Between the World and Me, by Ta-Nehisi Coates
Apparently I decided that April was the month for me to read books on highly charged topics.
This book is written as a letter from Coates to his teenage son, part memoir and part charge, dealing with the historical and modern oppression of black Americans. Coates is eloquently angry as he explains the ways in which black bodies are stolen and broken, sometimes in the figurative sense and sometimes in the literal. He reckons with the terrible history and burden of being black in America, and there is a palpable current of emotion flowing through his writing.

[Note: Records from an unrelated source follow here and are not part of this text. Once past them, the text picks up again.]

-- ==== Sys2Proof/Laws/Delivery.lean ====
section
/-! SUPPORT. Delivery in order, said once for each operation: the drains, the expiry body, timer management and an
accepted `RX_PDU`, as long as no COUNT wraps (40 R121, 10_state R23); and the acceptance conditions in Safety's terms. -/

namespace Sys2Proof.Machine

theorem lt_of_lt_of_le_word {a b c : Word} (h : a < b) (h' : b ≤ c) : a < c := by bv_omega

/-! ### Delivering in order -/

/-- What the drains need and keep (10_state R23 (a), (c), (d); 44 R197). -/
structure InOrder (s : State) : Prop where
  canonical : Buffer.wf s.buf
  delivNext : s.rxDeliv ≤ s.rxNext
  keys : ∀ e ∈ s.buf, s.rxDeliv ≤ e.1 ∧ e.1 < s.rxNext

theorem deliversInOrder_refl {s : State} (m : InOrder s) : DeliversInOrder s s [] [] :=
  ⟨by simp, List.Pairwise.nil, by simp, fun e he => (m.keys e he).1, BitVec.le_refl _, by simp⟩

theorem deliversInOrder_trans {s m t : State} {f o1 o2 : Buffer} (h1 : DeliversInOrder s m f o1)
    (h2 : DeliversInOrder m t [] o2) : DeliversInOrder s t f (o1 ++ o2) := by
  refine ⟨by rw [h2.pushed, h1.pushed]; simp, ?_, ?_, h2.waiting, BitVec.le_trans h1.forward h2.forward, ?_⟩
  · rw [List.pairwise_append]
    exact ⟨h1.ascending, h2.ascending,
      fun x hx y hy => lt_of_lt_of_le_word (h1.inRange x hx).2 (h2.inRange y hy).1⟩
  · intro e he
    rcases List.mem_append.1 he with h | h
    · exact ⟨(h1.inRange e h).1, lt_of_lt_of_le_word (h1.inRange e h).2 h2.forward⟩
    · exact ⟨BitVec.le_trans h1.forward (h2.inRange e h).1, (h2.inRange e h).2⟩
  · intro e
    have a := h1.conserved e
    have b := h2.conserved e
    simp only [List.not_mem_nil, or_false] at b
    rw [List.mem_append, or_assoc, b, a]

/-- Only `UL_DATA`, `BUF` and `RX_DELIV` of the later state matter. -/
theorem deliversInOrder_congr {s t t' : State} {f out : Buffer} (h : DeliversInOrder s t f out)
    (h1 : t'.ulData = t.ulData) (h2 : t'.buf = t.buf) (h3 : t'.rxDeliv = t.rxDeliv) : DeliversInOrder s t' f out :=
  ⟨by rw [h1]; exact h.pushed, h.ascending, by rw [h3]; exact h.inRange, by rw [h2, h3]; exact h.waiting,
    by rw [h3]; exact h.forward, by rw [h2]; exact h.conserved⟩

/-- What the consecutive drain delivers (44 R193). -/
theorem consecutiveDrain_delivers (s : State) :
    InOrder s → InOrder s.consecutiveDrain ∧ ∃ out, DeliversInOrder s s.consecutiveDrain [] out := by
  refine consecutiveDrain_induction (P := fun s t => InOrder s → InOrder t ∧ ∃ out, DeliversInOrder s t [] out) ?_ ?_ s
  · intro s _ m
    exact ⟨m, [], deliversInOrder_refl m⟩
  · intro s p hf ih m
    have hm := Buffer.mem_of_find hf
    have hk := (m.keys _ hm).2
    have m' : InOrder (s.deliverNext p) := by
      refine ⟨by simpa using Buffer.wf_remove m.canonical _, ?_, ?_⟩
      · simp; bv_omega
      · simp only [State.deliverNext_buf, State.deliverNext_rxDeliv, State.deliverNext_rxNext]
        intro e he
        have hr := Buffer.mem_remove.1 he
        have k := m.keys e hr.1
        have hne := hr.2
        exact ⟨by bv_omega, k.2⟩
    obtain ⟨mt, out, hd⟩ := ih m'
    have one : DeliversInOrder s (s.deliverNext p) [] [(s.rxDeliv, p)] := by
      refine ⟨by simp, by simp, ?_, fun e he => (m'.keys e he).1, ?_, ?_⟩
      · simp; bv_omega
      · simp; bv_omega
      · intro e
        simp only [State.deliverNext_buf, Buffer.mem_remove, List.mem_singleton, List.not_mem_nil, or_false]
        constructor
        · rintro (rfl | h)
          · exact hm
          · exact h.1
        · intro h
          by_cases hk : e.1 = s.rxDeliv
          · left
            have := Buffer.find_eq_some_of_mem m.canonical (k := e.1) (p := e.2) h
            rw [hk, hf] at this
            cases e
            simp_all
          · exact .inr ⟨h, hk⟩
    exact ⟨mt, _, deliversInOrder_trans one hd⟩

/-- The state after steps a and b of the expiry body is in order (41 R141). -/
theorem expirySweep_inOrder {s : State} (m : InOrder s) (h2 : s.rxReord ≤ s.rxNext) :
    InOrder { s.drainBelow s.rxReord with rxDeliv := s.rxReord } := by
  refine ⟨Buffer.wf_above m.canonical _, h2, ?_⟩
  intro e he
  have ha := Buffer.mem_above.1 (show e ∈ Buffer.above s.buf s.rxReord from he)
  have hn := ha.2
  exact ⟨by show s.rxReord ≤ e.1; bv_omega, (m.keys e ha.1).2⟩

/-- What steps a to c of the expiry body deliver (41 R141). -/
theorem expiryDrain_delivers {s : State} (m : InOrder s) (h1 : s.rxDeliv ≤ s.rxReord) (h2 : s.rxReord ≤ s.rxNext) :
    InOrder s.expiryDrain ∧ s.rxReord ≤ s.expiryDrain.rxDeliv ∧ ∃ out, DeliversInOrder s s.expiryDrain [] out := by
  have m' := expirySweep_inOrder m h2
  obtain ⟨mt, out, hd⟩ := consecutiveDrain_delivers _ m'
  have sweep : DeliversInOrder s { s.drainBelow s.rxReord with rxDeliv := s.rxReord } []
      (Buffer.below s.buf s.rxReord) := by
    refine ⟨rfl, Buffer.wf_below m.canonical _, ?_, fun e he => (m'.keys e he).1, h1, ?_⟩
    · intro e he
      have hb := Buffer.mem_below.1 he
      exact ⟨(m.keys e hb.1).1, hb.2⟩
    · intro e
      show (e ∈ Buffer.below s.buf s.rxReord ∨ e ∈ Buffer.above s.buf s.rxReord) ↔ _
      rw [Buffer.mem_below, Buffer.mem_above]
      simp only [List.not_mem_nil, or_false]
      tauto
  exact ⟨mt, hd.forward, _, deliversInOrder_trans sweep hd⟩

/-- A COUNT that is not stale lies within one window of `RX_DELIV`, away from HFN 0 (40 R113). -/
theorem rcvdCountOf_lt_window {w : SnWidth} {sn deliv : Word} (hs : sn.toNat < 2 ^ snBits w)
    (h0 : countHfn w deliv = 0 → sn.toNat < countSn w deliv + window w) (hge : deliv ≤ rcvdCountOf w sn deliv) :
    (rcvdCountOf w sn deliv).toNat < deliv.toNat + window w := by
  have e := rcvdCountOf_toNat (deliv := deliv) hs
  have d := countHfn_mul_add_countSn w deliv
  have hl := countHfn_lt w deliv
  have sl := countSn_lt w deliv
  have tw := two_mul_window w
  have hge' : deliv.toNat ≤ (rcvdCountOf w sn deliv).toNat := hge
  rcases windowRule_cases w sn deliv with ⟨a, b⟩ | ⟨a, b⟩ | ⟨a, a', b⟩
  · rw [e, b]
    by_cases hx : countHfn w deliv + 1 < 2 ^ hfnBits w
    · rw [Nat.mod_eq_of_lt hx, Nat.add_mul]; omega
    · have : countHfn w deliv + 1 = 2 ^ hfnBits w := by omega
      rw [this, Nat.mod_self]; omega
  · have hne : countHfn w deliv ≠ 0 := fun h => by have := h0 h; omega
    have hmod : (countHfn w deliv + (2 ^ hfnBits w - 1)) % 2 ^ hfnBits w = countHfn w deliv - 1 := by
      have : countHfn w deliv + (2 ^ hfnBits w - 1) = countHfn w deliv - 1 + 2 ^ hfnBits w := by omega
      rw [this, Nat.add_mod_right, Nat.mod_eq_of_lt (by omega)]
    rw [e, b, hmod] at hge' ⊢
    have : countHfn w deliv * 2 ^ snBits w = (countHfn w deliv - 1) * 2 ^ snBits w + 2 ^ snBits w := by
      rw [← Nat.succ_mul]; congr 1; omega
    omega
  · rw [e, b]; omega

/-! ### Timer management and acceptance -/

/-- What timer management needs (40 R118). -/
structure Manageable (w : SnWidth) (s : State) : Prop where
  inOrder : InOrder s
  near : s.rxNext.toNat ≤ s.rxDeliv.toNat + window w
  reord : s.timerRunning = true → s.rxReord ≤ s.rxNext
  finite : s.timerRunning = true → s.tReord ≠ Config.timerZero ∧ s.tReord ≠ Config.timerInfinite

/-- What holds of the state `t` that timer management, the expiry body or an accepted PDU leads to from `s`. -/
structure Managed (w : SnWidth) (s t : State) (fresh : Buffer) : Prop where
  inOrder : InOrder t
  near : t.rxNext.toNat ≤ t.rxDeliv.toNat + window w
  timer : t.timerRunning = true → t.rxDeliv < t.rxReord ∧ t.rxReord ≤ t.rxNext
  settled : t.tReord ≠ Config.timerInfinite → t.timerRunning = false → t.rxDeliv = t.rxNext
  finite : t.timerRunning = true → t.tReord ≠ Config.timerZero ∧ t.tReord ≠ Config.timerInfinite
  delivers : ∃ out, DeliversInOrder s t fresh out
  zero : s.tReord = Config.timerZero → t.rxDeliv = t.rxNext ∧ t.timerCmd = s.timerCmd
  lc : t.lc = s.lc
  tReord : t.tReord = s.tReord
  cfg : t.cfg = s.cfg
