-- ==== Sys2Proof/Laws/Pushes.lean ====
section
/-! SUPPORT. What each operation pushes, in the order of the global trace (20_memory R71), said once for each. -/

namespace Sys2Proof.Machine

theorem pushes_refl (s : State) : Pushes s s [] := ⟨by simp, by simp, by simp, by simp⟩

theorem pushes_trans {s t u : State} {p q : List Push} (h : Pushes s t p) (k : Pushes t u q) : Pushes s u (p ++ q) :=
  ⟨by rw [k.trace, h.trace, List.append_assoc], by rw [k.data, h.data, List.filterMap_append, List.append_assoc],
    by rw [k.ctrl, h.ctrl, List.filterMap_append, List.append_assoc],
    by rw [k.timer, h.timer, List.filterMap_append, List.append_assoc]⟩

/-- The queues and the trace are all that the relation reads. -/
theorem pushes_congr {s t s' t' : State} {p : List Push} (h : Pushes s t p)
    (hs : s'.ulData = s.ulData ∧ s'.ulCtrl = s.ulCtrl ∧ s'.timerCmd = s.timerCmd ∧ s'.trace = s.trace)
    (ht : t'.ulData = t.ulData ∧ t'.ulCtrl = t.ulCtrl ∧ t'.timerCmd = t.timerCmd ∧ t'.trace = t.trace) :
    Pushes s' t' p :=
  ⟨by rw [ht.2.2.2, hs.2.2.2, h.trace], by rw [ht.1, hs.1, h.data], by rw [ht.2.1, hs.2.1, h.ctrl],
    by rw [ht.2.2.1, hs.2.2.1, h.timer]⟩

/-- Pushing keeps each queue the latest of its pushes. -/
theorem traced_of_pushes {s t : State} {p : List Push} (h : Pushes s t p) (hs : s.Traced) : t.Traced := by
  have extend {α : Type} {q d : List α} (e : List α) (k : q <:+ d) : q ++ e <:+ d ++ e := by
    obtain ⟨x, rfl⟩ := k
    exact ⟨x, by simp⟩
  refine ⟨?_, ?_, ?_⟩ <;> rw [h.trace, List.filterMap_append]
  · rw [h.data]; exact extend _ hs.data
  · rw [h.ctrl]; exact extend _ hs.ctrl
  · rw [h.timer]; exact extend _ hs.timer

theorem push_pushes (s : State) (e : Push) : Pushes s (s.push e) [e] := by
  cases e <;> exact ⟨rfl, by simp [State.push, Push.data?], by simp [State.push, Push.ctrl?],
    by simp [State.push, Push.timer?]⟩

theorem startTimer_pushes (s : State) : Pushes s s.startTimer [.timer (.start s.tReord)] :=
  pushes_congr (push_pushes s _) ⟨rfl, rfl, rfl, rfl⟩ ⟨rfl, rfl, rfl, rfl⟩

theorem stopTimer_pushes (s : State) : Pushes s s.stopTimer [.timer .stop] :=
  pushes_congr (push_pushes s _) ⟨rfl, rfl, rfl, rfl⟩ ⟨rfl, rfl, rfl, rfl⟩

theorem raise_pushes (e : ErrorClass) (s : State) :
    Pushes s (s.raise e) (if e = .integrityFailure then [.ctrl .integrityFailure] else []) := by
  cases e
  case integrityFailure => exact pushes_congr (push_pushes s _) ⟨rfl, rfl, rfl, rfl⟩ ⟨rfl, rfl, rfl, rfl⟩
  all_goals exact pushes_congr (pushes_refl s) ⟨rfl, rfl, rfl, rfl⟩ ⟨rfl, rfl, rfl, rfl⟩

theorem drainBelow_pushes (t : Word) (s : State) :
    Pushes s (s.drainBelow t) ((Buffer.below s.buf t).map fun e => .data e.2) := by
  have none_of {α : Type} (f : Push → Option α) (hf : ∀ p, f (.data p) = none) (b : Buffer) :
      (b.map fun e => Push.data e.2).filterMap f = [] := by
    rw [List.filterMap_map, List.filterMap_eq_nil_iff]; exact fun e _ => hf e.2
  refine ⟨rfl, ?_, by rw [none_of _ fun _ => rfl]; simp, by rw [none_of _ fun _ => rfl]; simp⟩
  rw [List.filterMap_map]
  show s.ulData ++ (Buffer.below s.buf t).map Prod.snd = s.ulData ++ (Buffer.below s.buf t).filterMap (some ∘ Prod.snd)
  rw [List.filterMap_eq_map]

theorem deliverNext_pushes (p : Octets) (s : State) : Pushes s (s.deliverNext p) [.data p] :=
  pushes_congr (push_pushes s _) ⟨rfl, rfl, rfl, rfl⟩ ⟨rfl, rfl, rfl, rfl⟩

theorem consecutiveDrain_pushes (s : State) : ∃ pushed, Pushes s s.consecutiveDrain pushed :=
  consecutiveDrain_induction (P := fun s t => ∃ pushed, Pushes s t pushed) (fun s _ => ⟨[], pushes_refl s⟩)
    (fun s p _ ⟨_, h⟩ => ⟨_, pushes_trans (deliverNext_pushes p s) h⟩) s

theorem expiryDrain_pushes (s : State) : ∃ pushed, Pushes s s.expiryDrain pushed := by
  obtain ⟨_, h⟩ := consecutiveDrain_pushes { s.drainBelow s.rxReord with rxDeliv := s.rxReord }
  exact ⟨_, pushes_trans (drainBelow_pushes s.rxReord s)
    (pushes_congr h ⟨rfl, rfl, rfl, rfl⟩ ⟨rfl, rfl, rfl, rfl⟩)⟩

theorem expiryBody_pushes (s : State) : ∃ pushed, Pushes s s.expiryBody.1 pushed := by
  obtain ⟨_, h⟩ := expiryDrain_pushes s
  rcases expiryBody_cases s with ⟨_, e⟩ | ⟨_, _, e⟩ | ⟨_, _, e⟩ <;> rw [e]
  · exact ⟨_, h⟩
  · exact ⟨_, pushes_congr h ⟨rfl, rfl, rfl, rfl⟩ ⟨rfl, rfl, rfl, rfl⟩⟩
  · exact ⟨_, pushes_trans h (startTimer_pushes _)⟩

theorem stopIfDue_pushes (s : State) : ∃ pushed, Pushes s s.stopIfDue pushed := by
  rcases stopIfDue_cases s with ⟨_, _, e⟩ | ⟨_, e⟩ <;> rw [e]
  · exact ⟨_, stopTimer_pushes s⟩
  · exact ⟨_, pushes_refl s⟩

theorem startIfNeeded_pushes (s : State) : ∃ pushed, Pushes s s.startIfNeeded.1 pushed := by
  rcases startIfNeeded_cases s with ⟨_, e⟩ | ⟨_, e⟩ | ⟨_, _, _, _, e⟩ | ⟨_, _, _, e⟩ <;> rw [e]
  · exact ⟨_, pushes_refl s⟩
  · obtain ⟨_, h⟩ := expiryBody_pushes { s with rxReord := s.rxNext }
    exact ⟨_, pushes_congr h ⟨rfl, rfl, rfl, rfl⟩ ⟨rfl, rfl, rfl, rfl⟩⟩
  · exact ⟨_, startTimer_pushes s⟩
  · exact ⟨_, pushes_refl s⟩

theorem timerManagement_pushes (s : State) : ∃ pushed, Pushes s s.timerManagement.1 pushed := by
  obtain ⟨_, h⟩ := stopIfDue_pushes s
  obtain ⟨_, k⟩ := startIfNeeded_pushes s.stopIfDue
  exact ⟨_, pushes_trans h k⟩

theorem acceptPdu_pushes (payload : Octets) (s : State) : ∃ pushed, Pushes s (s.acceptPdu payload) pushed := by
  obtain ⟨_, h⟩ : ∃ pushed, Pushes s (s.insertPdu payload).drainIfNext pushed := by
    unfold State.drainIfNext
    split
    · obtain ⟨_, h⟩ := consecutiveDrain_pushes (s.insertPdu payload)
      exact ⟨_, pushes_congr h ⟨rfl, rfl, rfl, rfl⟩ ⟨rfl, rfl, rfl, rfl⟩⟩
    · exact ⟨_, pushes_congr (pushes_refl s) ⟨rfl, rfl, rfl, rfl⟩ ⟨rfl, rfl, rfl, rfl⟩⟩
  obtain ⟨_, k⟩ := timerManagement_pushes (s.insertPdu payload).drainIfNext
  exact ⟨_, pushes_congr (pushes_trans h k) ⟨rfl, rfl, rfl, rfl⟩ ⟨rfl, rfl, rfl, rfl⟩⟩

end Sys2Proof.Machine
end

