-- ==== Sys2Proof/Tests/Slice0.lean ====
section
/-! SUPPORT. The model's own tests. Every expected value is the spec's (95_test_vectors, or an example of a rule), or a
hand calculation from a rule; the witnesses show that the hypotheses of each statement can be met. -/

namespace Sys2Proof.Tests

open Sys2Proof Sys2Proof.Machine

-- One test after the other: the kernel evaluations below are long, and many at once take too much memory.
set_option Elab.async false

/-! ### WellFormed refuses -/

theorem test_wf_refuses_oversized_pdu : (Instr.rxPdu (List.replicate 65536 0#8)).wf = false := by
  rw [Instr.wf, List.length_replicate]; rfl

theorem test_wf_refuses_pdu12_without_body : (Instr.pdu12 0 5 []).wf = false := by decide

theorem test_wf_refuses_oversized_pdu12 : (Instr.pdu12 0 5 (List.replicate 65534 0#8)).wf = false := by
  rw [Instr.wf, List.length_replicate, Bool.and_eq_false_iff]; exact .inr rfl

theorem test_wf_refuses_pdu18_without_body : (Instr.pdu18 0 5 []).wf = false := by decide

theorem test_wf_refuses_oversized_pdu18 : (Instr.pdu18 0 5 (List.replicate 65533 0#8)).wf = false := by
  rw [Instr.wf, List.length_replicate, Bool.and_eq_false_iff]; exact .inr rfl

/-! ### Decoding of words written out from the spec (30_encoding R81, R87, R88, R96; V1, V2, V23, P2) -/

theorem test_decode_create : decode [0x01#8, 0#8, 0#8, 0#8] = .command .create [] := by decide

theorem test_decode_create_ignores_fields :
    decode [0x01#8, 0x77#8, 0xFF#8, 0xFE#8, 0x99#8] = .command .create [0x99#8] := by decide

theorem test_decode_rx_pdu :
    decode [0x02#8, 0#8, 0#8, 0x03#8, 0x80#8, 0x00#8, 0xAA#8, 0x03#8] =
      .command (.rxPdu [0x80#8, 0x00#8, 0xAA#8]) [0x03#8] := by decide

theorem test_decode_rx_pdu_empty : decode [0x02#8, 0#8, 0#8, 0#8] = .command (.rxPdu []) [] := by decide

theorem test_decode_t_expire : decode [0x03#8, 0#8, 0#8, 0#8] = .command .tExpire [] := by decide

theorem test_decode_release : decode [0x04#8, 0#8, 0#8, 0#8] = .command .release [] := by decide

theorem test_decode_csrw :
    decode [0x10#8, 0x04#8, 0#8, 0#8, 0x95#8, 0x2C#8, 0x49#8, 0x10#8] = .command (.csrw 4#8 0x952C4910#32) [] := by
  decide

theorem test_decode_csrr : decode [0x11#8, 0x17#8, 0#8, 0#8] = .command (.csrr 23#8) [] := by decide

theorem test_decode_pdu12 : decodePdu 12#6 [0x8F#8, 0xA0#8, 0x55#8] = .pdu (.pdu12 0x8#4 0xFA0#12 [0x55#8]) := by decide

theorem test_decode_pdu18 :
    decodePdu 18#6 [0x82#8, 0x01#8, 0x02#8, 0x55#8] = .pdu (.pdu18 0x20#6 0x20102#18 [0x55#8]) := by decide

theorem test_decode_pdu_too_short : decodePdu 18#6 [0x80#8, 0x00#8, 0x05#8] = .tooShort := by decide

theorem test_decode_pdu_width : decodePdu 13#6 [0x80#8, 0x00#8, 0xAA#8, 0xBB#8] = .unsupportedWidth := by decide

theorem test_decode_reserved : decode [0xFF#8, 0x12#8, 0x34#8, 0x56#8] = .reservedOpcode 0xFF#8 [] := by decide

theorem test_decode_incomplete : decode [0x02#8, 0#8, 0#8, 0x03#8, 0x80#8] = .incomplete := by decide

theorem test_table_rows :
    decodeTableWord 32 0x01000000 = some .create ∧ decodeTableWord 32 0x02000002 = some (.rxPdu [0#8, 0#8]) ∧
    decodeTableWord 32 0x03000000 = some .tExpire ∧ decodeTableWord 32 0x04000000 = some .release ∧
    decodeTableWord 32 0x10110000 = some (.csrw 17#8 0#32) ∧ decodeTableWord 32 0x11120000 = some (.csrr 18#8) ∧
    decodeTableWord 16 0x8FA0 = some (.pdu12 8#4 0xFA0#12 [0#8, 0#8, 0#8, 0#8]) ∧
    decodeTableWord 24 0x820102 = some (.pdu18 0x20#6 0x20102#18 [0#8, 0#8, 0#8, 0#8]) := by decide

/-! ### Small states -/

/-- "UP12" of 95_test_vectors: W = 12, user-plane, no integrity, no ciphering, `T_REORD = 100`, freshly created. -/
def up12 : State := { State.reset with cfg := 0x8C, tReord := 100, lc := .active }

/-- The same with W = 18 (V16). -/
def up18 : State := { up12 with cfg := 0x92 }

/-- `s` with the given reception state. -/
def placed (s : State) (next deliv reord : Word) (running : Bool) (buf : Buffer) : State :=
  { s with rxNext := next, rxDeliv := deliv, rxReord := reord, timerRunning := running, buf := buf }

/-- The state after the second command of Scenario B: COUNT 1 is missing, COUNT 2 waits. -/
def waiting : State := placed up12 3 1 3 true [(2, [0xA2#8])]

/-- What 95_test_vectors writes of a state: `(RX_NEXT, RX_DELIV, RX_REORD, TIMER_RUNNING, keys(BUF))` and `RESULT`. -/
def view (s : State) : Word × Word × Word × Bool × List Word × ResultCode :=
  (s.rxNext, s.rxDeliv, s.rxReord, s.timerRunning, s.buf.map Prod.fst, s.result)

/-- The integrity key of V38 to V43. -/
def keyInt : Key128 := 0x2BD6459F82C5B300952C49104881FF48

/-- The ciphering key of V38 to V40. -/
def keyEnc : Key128 := 0xD3C5D592327FB11C4035C6680AF8C6D1

/-- The state of V38 to V40 with configuration `cfg`. -/
def secured (cfg : Word) : State := { placed up12 5 5 0 false [] with cfg := cfg, kUpInt := keyInt, kUpEnc := keyEnc }

/-! ### The instructions, each on a small state -/

/-- 45_lifecycle R201, example; V24 for the warning. -/
theorem test_create_result :
    (afterExec .create { State.reset with cfg := 0xCC, tReord := 0xFFFFFFFF }).statusWord = 0x9 ∧
    (afterExec .create { State.reset with cfg := 0xCC, tReord := 0xFFFFFFFF }).result = .okCfgWarn := by decide

theorem test_create_twice_is_ignored : (afterExec .create waiting).result = .ignored := by decide

/-- V14, last command: a partial drain, a stop and a start in one command. -/
theorem test_rx_pdu_drains_stops_restarts :
    let s := placed up12 6 1 3 true [(2, [0xA2#8]), (3, [0xA3#8]), (5, [0xA5#8])]
    let t := afterExec (.rxPdu [0x80#8, 0x01#8, 0xA1#8]) s
    view t = (6, 4, 6, true, [5], .ok) ∧ t.ulData = [[0xA1#8], [0xA2#8], [0xA3#8]] ∧
      t.timerCmd = [.stop, .start 100] ∧
      t.trace = [.data [0xA1#8], .data [0xA2#8], .data [0xA3#8], .timer .stop, .timer (.start 100)] := by decide +kernel

/-- V47, third command: the InternalFault after a COUNT wrapped. -/
theorem test_rx_pdu_internal_fault :
    let s := placed { up12 with tReord := 0 } 0xFFFFF801 0xFFFFF801 0xFFFFF801 false [(0xFFFFFFFF, [0xEF#8])]
    let t := afterExec (.rxPdu [0x8F#8, 0xFE#8, 0xEE#8]) s
    view t = (0xFFFFFFFF, 0, 0xFFFFFFFF, false, [], .internalFault) ∧ t.lc = .faulted ∧
      t.ulData = [[0xEE#8], [0xEF#8]] := by decide +kernel

/-- V21, first expiry: one delivery below `RX_REORD`, then a restart. -/
theorem test_t_expire_restarts :
    let s := placed up12 7 0 2 true [(1, [0xA1#8]), (3, [0xA3#8]), (4, [0xA4#8]), (6, [0xA6#8])]
    view (afterExec .tExpire s) = (7, 2, 7, true, [3, 4, 6], .ok) ∧
      (afterExec .tExpire s).ulData = [[0xA1#8]] := by decide +kernel

/-- V22: the consecutive drain goes on past `RX_REORD`. -/
theorem test_t_expire_drains_on :
    let s := placed up12 4 0 2 true [(1, [0xA1#8]), (2, [0xA2#8]), (3, [0xA3#8])]
    view (afterExec .tExpire s) = (4, 4, 2, false, [], .ok) := by decide +kernel

/-- 45_lifecycle R203, example: `STOP` is pushed, COUNT 2 is not delivered. -/
theorem test_release_stops_and_discards :
    let t := afterExec .release waiting
    view t = (0, 0, 0, false, [], .ok) ∧ t.lc = .idle ∧ t.timerCmd = [.stop] ∧ t.ulData = [] := by decide

/-- V23: `RELEASE` after reset. -/
theorem test_release_idle_is_ignored : (afterExec .release State.reset).result = .ignored := by decide

/-- V23: bits 31:20 are discarded. -/
theorem test_csrw_cfg_masks : (afterExec (.csrw 0 0xFFF0008C) State.reset).cfg = 0x8C := by decide

/-- P2: the third word of a key; V23: number 24. -/
theorem test_csrw_key_word :
    (afterExec (.csrw 4 0x952C4910) State.reset).kCpInt = 0x0000000000000000952C491000000000#128 ∧
    (afterExec (.csrw 24 0) State.reset).result = .illegalCmd := by decide

/-- V24: `STATUS` reads 9 with the entity ACTIVE and `CFG_WARN` set. -/
theorem test_csrr_status :
    (afterExec (.csrr 18) { up12 with cfgWarn := true }).completions = [⟨.ok, some 9⟩] := by decide

/-- V23: `RESULT` reads the code of the command before. -/
theorem test_csrr_result :
    (afterExec (.csrr 23) { State.reset with result := .illegalCmd }).completions = [⟨.ok, some 7⟩] := by decide

/-- The source's boundary example (S-F). -/
theorem test_pdu12_crosses_window :
    view (afterExec (.pdu12 8 10 [0x55#8]) (placed up12 4000 4000 0 false [])) =
      (0x100B, 0xFA0, 0x100B, true, [0x100A], .ok) := by decide +kernel

/-- V12, second command: a buffered COUNT again, with another payload. -/
theorem test_pdu12_duplicate : view (afterExec (.pdu12 8 2 [0xEE#8]) waiting) = (3, 1, 3, true, [2], .droppedDup) := by
  decide +kernel

/-- V16, third command. -/
theorem test_pdu18_buffers :
    view (afterExec (.pdu18 0x20 0x1FFFF [0xBF#8]) (placed up18 2 2 0 false [])) =
      (0x20000, 2, 0x20000, true, [0x1FFFF], .ok) := by decide +kernel

/-- V3d: a PDU of exactly the header's length. -/
theorem test_pdu18_malformed : (afterExec (.pdu18 0x20 5 []) up18).result = .malformed := by decide +kernel

/-! ### The step -/

/-- V23: a reserved opcode takes no operand data. -/
theorem test_step_reserved :
    step { State.reset with port := [0x05#8, 0#8, 0#8, 0#8, 0x01#8] } =
      .next { State.reset with port := [0x01#8], result := .illegalCmd, completions := [⟨.illegalCmd, none⟩] } := rfl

Parts of this book made me balk, made me think “Oh, that’s an oversimplification” or “That’s not fair.” But that’s why books like this one are important. Because my views and experiences as a white woman are not universal. Because there are certain histories I will never have to reckon with or hurdles I will be forced to jump because of the color of my skin. Just because I don’t personally encounter an obstacle doesn’t mean it doesn’t exist for so many other people (the same thing can be said in regards to feminism, too). We have to pay attention to the stories of others around us. We have to seek to understand when they are angry, why they are angry. Dismissing it does far more harm because it only serves to divide us further.
*I gave the book 5 stars, but I honestly don’t consider myself qualified to really rate this book. This book is not truly for me. But it did help me, and I wanted to give it a rating to reflect that.
Favorite book this month: We Should All Be Feminists
Most likely to re-read: We Should All Be Feminists
Most likely to recommend: We Should All Be Feminists and Between the World and Me
And that’s my April in books! As always, recommendations are welcome. And if you’d like to discuss any of the books above (you know the ones I’m talking about), please reach out.
Keep reading and support your local libraries (and their book sales!).